• [INSTRUCTIONS FOR THE TASK]: Set down exactly the lines of the records from the top to the line containing "R38, R44) -/"; include both.

• [Saved data entries]:
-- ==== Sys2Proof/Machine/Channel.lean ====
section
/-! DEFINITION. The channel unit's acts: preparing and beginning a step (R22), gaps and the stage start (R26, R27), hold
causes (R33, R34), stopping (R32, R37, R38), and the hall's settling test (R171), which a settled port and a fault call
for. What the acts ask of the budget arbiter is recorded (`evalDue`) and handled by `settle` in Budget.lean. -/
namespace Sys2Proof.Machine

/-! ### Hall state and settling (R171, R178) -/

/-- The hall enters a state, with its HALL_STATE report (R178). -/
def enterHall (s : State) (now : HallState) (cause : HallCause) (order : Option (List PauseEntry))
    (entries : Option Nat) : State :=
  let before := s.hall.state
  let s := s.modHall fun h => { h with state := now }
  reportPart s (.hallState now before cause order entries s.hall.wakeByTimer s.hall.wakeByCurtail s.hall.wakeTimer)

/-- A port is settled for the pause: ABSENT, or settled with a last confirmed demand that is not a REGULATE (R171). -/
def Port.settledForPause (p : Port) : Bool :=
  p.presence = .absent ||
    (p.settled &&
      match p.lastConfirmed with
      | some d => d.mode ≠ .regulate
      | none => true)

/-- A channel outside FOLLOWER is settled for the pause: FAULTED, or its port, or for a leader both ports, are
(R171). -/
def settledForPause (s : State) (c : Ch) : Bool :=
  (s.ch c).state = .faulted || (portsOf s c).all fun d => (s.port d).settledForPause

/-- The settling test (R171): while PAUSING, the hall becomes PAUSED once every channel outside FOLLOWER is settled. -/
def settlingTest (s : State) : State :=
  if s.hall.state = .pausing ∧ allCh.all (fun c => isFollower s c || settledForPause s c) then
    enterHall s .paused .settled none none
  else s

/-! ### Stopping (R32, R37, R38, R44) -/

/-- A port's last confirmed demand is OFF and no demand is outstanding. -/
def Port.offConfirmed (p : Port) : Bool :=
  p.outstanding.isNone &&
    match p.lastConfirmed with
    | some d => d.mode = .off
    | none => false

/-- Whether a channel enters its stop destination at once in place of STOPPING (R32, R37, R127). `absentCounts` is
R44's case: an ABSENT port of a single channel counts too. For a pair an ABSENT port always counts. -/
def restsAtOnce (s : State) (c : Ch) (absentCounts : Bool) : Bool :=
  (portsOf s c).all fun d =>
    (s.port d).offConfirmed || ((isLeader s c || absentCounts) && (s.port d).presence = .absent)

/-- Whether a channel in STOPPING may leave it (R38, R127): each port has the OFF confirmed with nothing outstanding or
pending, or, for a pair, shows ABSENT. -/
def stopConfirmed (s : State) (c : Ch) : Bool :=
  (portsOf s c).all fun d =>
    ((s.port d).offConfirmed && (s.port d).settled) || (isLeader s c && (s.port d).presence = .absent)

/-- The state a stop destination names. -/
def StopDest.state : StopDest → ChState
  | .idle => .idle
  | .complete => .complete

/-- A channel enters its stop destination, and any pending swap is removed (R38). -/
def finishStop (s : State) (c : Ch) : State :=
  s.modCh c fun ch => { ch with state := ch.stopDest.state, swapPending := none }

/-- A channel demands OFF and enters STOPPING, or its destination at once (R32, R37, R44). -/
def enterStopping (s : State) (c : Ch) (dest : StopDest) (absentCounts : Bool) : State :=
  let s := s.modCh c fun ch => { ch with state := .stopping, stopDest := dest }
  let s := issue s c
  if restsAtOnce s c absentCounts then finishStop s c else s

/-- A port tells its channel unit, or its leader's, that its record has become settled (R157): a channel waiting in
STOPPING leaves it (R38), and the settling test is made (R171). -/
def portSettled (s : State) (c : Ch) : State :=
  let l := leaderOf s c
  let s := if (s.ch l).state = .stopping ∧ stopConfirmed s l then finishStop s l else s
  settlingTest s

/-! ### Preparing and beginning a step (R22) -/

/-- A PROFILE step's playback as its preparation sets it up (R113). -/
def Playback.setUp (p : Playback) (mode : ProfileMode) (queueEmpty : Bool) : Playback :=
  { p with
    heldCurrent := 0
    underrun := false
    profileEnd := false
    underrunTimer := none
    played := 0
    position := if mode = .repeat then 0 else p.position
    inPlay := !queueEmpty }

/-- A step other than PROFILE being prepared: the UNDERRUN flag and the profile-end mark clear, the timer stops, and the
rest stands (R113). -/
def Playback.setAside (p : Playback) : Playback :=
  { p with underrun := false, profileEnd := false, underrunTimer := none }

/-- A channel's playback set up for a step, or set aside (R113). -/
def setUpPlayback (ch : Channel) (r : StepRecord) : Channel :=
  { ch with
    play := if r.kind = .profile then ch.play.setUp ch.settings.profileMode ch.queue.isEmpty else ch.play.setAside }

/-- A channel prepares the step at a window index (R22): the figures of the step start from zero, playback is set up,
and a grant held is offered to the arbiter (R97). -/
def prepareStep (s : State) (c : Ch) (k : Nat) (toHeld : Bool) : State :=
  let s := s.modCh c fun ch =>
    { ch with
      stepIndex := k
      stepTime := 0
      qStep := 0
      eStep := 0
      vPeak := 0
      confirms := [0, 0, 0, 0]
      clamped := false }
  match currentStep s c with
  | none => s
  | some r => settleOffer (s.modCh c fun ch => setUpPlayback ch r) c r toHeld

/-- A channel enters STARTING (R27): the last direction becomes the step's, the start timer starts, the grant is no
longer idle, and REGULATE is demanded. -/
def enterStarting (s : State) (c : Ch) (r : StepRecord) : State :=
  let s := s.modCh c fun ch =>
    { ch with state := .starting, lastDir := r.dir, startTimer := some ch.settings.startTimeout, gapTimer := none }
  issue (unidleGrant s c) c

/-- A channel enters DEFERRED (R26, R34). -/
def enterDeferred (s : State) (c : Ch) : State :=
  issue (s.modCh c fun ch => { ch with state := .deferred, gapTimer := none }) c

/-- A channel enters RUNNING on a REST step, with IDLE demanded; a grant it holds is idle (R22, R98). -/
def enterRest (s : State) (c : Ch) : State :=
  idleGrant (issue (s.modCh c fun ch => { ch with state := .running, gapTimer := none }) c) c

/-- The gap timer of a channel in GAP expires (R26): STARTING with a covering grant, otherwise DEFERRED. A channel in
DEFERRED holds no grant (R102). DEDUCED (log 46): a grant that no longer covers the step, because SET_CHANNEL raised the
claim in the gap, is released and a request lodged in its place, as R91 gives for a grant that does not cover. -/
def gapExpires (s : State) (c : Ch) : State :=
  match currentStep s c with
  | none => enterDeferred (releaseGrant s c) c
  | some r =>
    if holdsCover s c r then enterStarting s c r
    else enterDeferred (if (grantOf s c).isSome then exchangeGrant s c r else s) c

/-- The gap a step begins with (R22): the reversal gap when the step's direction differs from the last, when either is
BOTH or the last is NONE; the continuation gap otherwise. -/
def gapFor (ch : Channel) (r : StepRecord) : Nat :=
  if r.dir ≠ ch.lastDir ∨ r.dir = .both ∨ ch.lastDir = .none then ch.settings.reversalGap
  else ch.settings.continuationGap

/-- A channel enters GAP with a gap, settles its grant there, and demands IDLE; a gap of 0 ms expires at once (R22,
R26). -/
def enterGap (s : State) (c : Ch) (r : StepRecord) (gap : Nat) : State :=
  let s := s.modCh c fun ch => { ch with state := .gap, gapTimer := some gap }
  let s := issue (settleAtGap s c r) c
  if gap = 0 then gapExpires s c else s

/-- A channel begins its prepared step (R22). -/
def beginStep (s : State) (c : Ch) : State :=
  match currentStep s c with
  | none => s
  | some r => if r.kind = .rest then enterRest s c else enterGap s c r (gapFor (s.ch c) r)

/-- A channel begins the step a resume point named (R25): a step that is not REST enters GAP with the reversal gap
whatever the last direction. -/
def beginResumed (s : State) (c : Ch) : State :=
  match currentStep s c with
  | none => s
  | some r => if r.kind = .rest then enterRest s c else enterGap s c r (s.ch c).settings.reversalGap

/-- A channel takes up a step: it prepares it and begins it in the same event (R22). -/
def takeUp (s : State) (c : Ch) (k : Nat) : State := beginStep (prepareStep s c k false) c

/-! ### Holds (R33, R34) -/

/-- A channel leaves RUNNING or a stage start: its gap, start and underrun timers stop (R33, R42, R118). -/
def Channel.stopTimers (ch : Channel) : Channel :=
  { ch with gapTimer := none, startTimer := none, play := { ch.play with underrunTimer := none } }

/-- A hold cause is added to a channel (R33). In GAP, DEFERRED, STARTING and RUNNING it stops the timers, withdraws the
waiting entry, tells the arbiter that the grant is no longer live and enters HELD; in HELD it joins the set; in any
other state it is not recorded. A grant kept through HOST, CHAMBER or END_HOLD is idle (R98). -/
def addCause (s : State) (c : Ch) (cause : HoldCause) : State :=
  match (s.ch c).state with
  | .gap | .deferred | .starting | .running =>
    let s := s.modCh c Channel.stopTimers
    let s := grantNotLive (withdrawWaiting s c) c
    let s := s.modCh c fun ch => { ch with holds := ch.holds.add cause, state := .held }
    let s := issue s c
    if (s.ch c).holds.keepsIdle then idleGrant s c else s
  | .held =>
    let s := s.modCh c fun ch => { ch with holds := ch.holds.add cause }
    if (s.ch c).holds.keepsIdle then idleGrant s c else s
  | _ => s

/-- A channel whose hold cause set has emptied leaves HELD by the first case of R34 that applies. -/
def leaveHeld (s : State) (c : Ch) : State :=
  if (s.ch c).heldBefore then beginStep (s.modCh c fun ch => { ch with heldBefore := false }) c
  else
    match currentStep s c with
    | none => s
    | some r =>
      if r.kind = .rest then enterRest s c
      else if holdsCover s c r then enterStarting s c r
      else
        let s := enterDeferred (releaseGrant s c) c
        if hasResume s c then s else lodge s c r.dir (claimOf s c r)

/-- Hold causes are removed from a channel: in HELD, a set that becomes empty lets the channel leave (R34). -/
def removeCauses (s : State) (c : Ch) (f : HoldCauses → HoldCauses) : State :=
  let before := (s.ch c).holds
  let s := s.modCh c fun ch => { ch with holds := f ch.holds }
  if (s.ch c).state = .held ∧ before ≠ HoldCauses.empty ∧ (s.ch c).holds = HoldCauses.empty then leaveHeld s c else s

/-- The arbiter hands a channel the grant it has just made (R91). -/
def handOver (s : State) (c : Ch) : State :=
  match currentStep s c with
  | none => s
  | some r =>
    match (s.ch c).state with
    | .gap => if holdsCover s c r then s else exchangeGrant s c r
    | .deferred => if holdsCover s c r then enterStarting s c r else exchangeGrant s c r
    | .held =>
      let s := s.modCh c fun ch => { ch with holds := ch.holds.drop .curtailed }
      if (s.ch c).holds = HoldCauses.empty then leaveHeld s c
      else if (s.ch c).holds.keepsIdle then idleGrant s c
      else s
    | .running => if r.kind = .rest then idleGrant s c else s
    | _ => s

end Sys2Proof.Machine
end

• [ANSWER TO THIS TASK]:
-- ==== Sys2Proof/Machine/Channel.lean ====
section
/-! DEFINITION. The channel unit's acts: preparing and beginning a step (R22), gaps and the stage start (R26, R27), hold
causes (R33, R34), stopping (R32, R37, R38), and the hall's settling test (R171), which a settled port and a fault call
for. What the acts ask of the budget arbiter is recorded (`evalDue`) and handled by `settle` in Budget.lean. -/
namespace Sys2Proof.Machine

/-! ### Hall state and settling (R171, R178) -/

/-- The hall enters a state, with its HALL_STATE report (R178). -/
def enterHall (s : State) (now : HallState) (cause : HallCause) (order : Option (List PauseEntry))
    (entries : Option Nat) : State :=
  let before := s.hall.state
  let s := s.modHall fun h => { h with state := now }
  reportPart s (.hallState now before cause order entries s.hall.wakeByTimer s.hall.wakeByCurtail s.hall.wakeTimer)

/-- A port is settled for the pause: ABSENT, or settled with a last confirmed demand that is not a REGULATE (R171). -/
def Port.settledForPause (p : Port) : Bool :=
  p.presence = .absent ||
    (p.settled &&
      match p.lastConfirmed with
      | some d => d.mode ≠ .regulate
      | none => true)

/-- A channel outside FOLLOWER is settled for the pause: FAULTED, or its port, or for a leader both ports, are
(R171). -/
def settledForPause (s : State) (c : Ch) : Bool :=
  (s.ch c).state = .faulted || (portsOf s c).all fun d => (s.port d).settledForPause

/-- The settling test (R171): while PAUSING, the hall becomes PAUSED once every channel outside FOLLOWER is settled. -/
def settlingTest (s : State) : State :=
  if s.hall.state = .pausing ∧ allCh.all (fun c => isFollower s c || settledForPause s c) then
    enterHall s .paused .settled none none
  else s

/-! ### Stopping (R32, R37, R38, R44) -/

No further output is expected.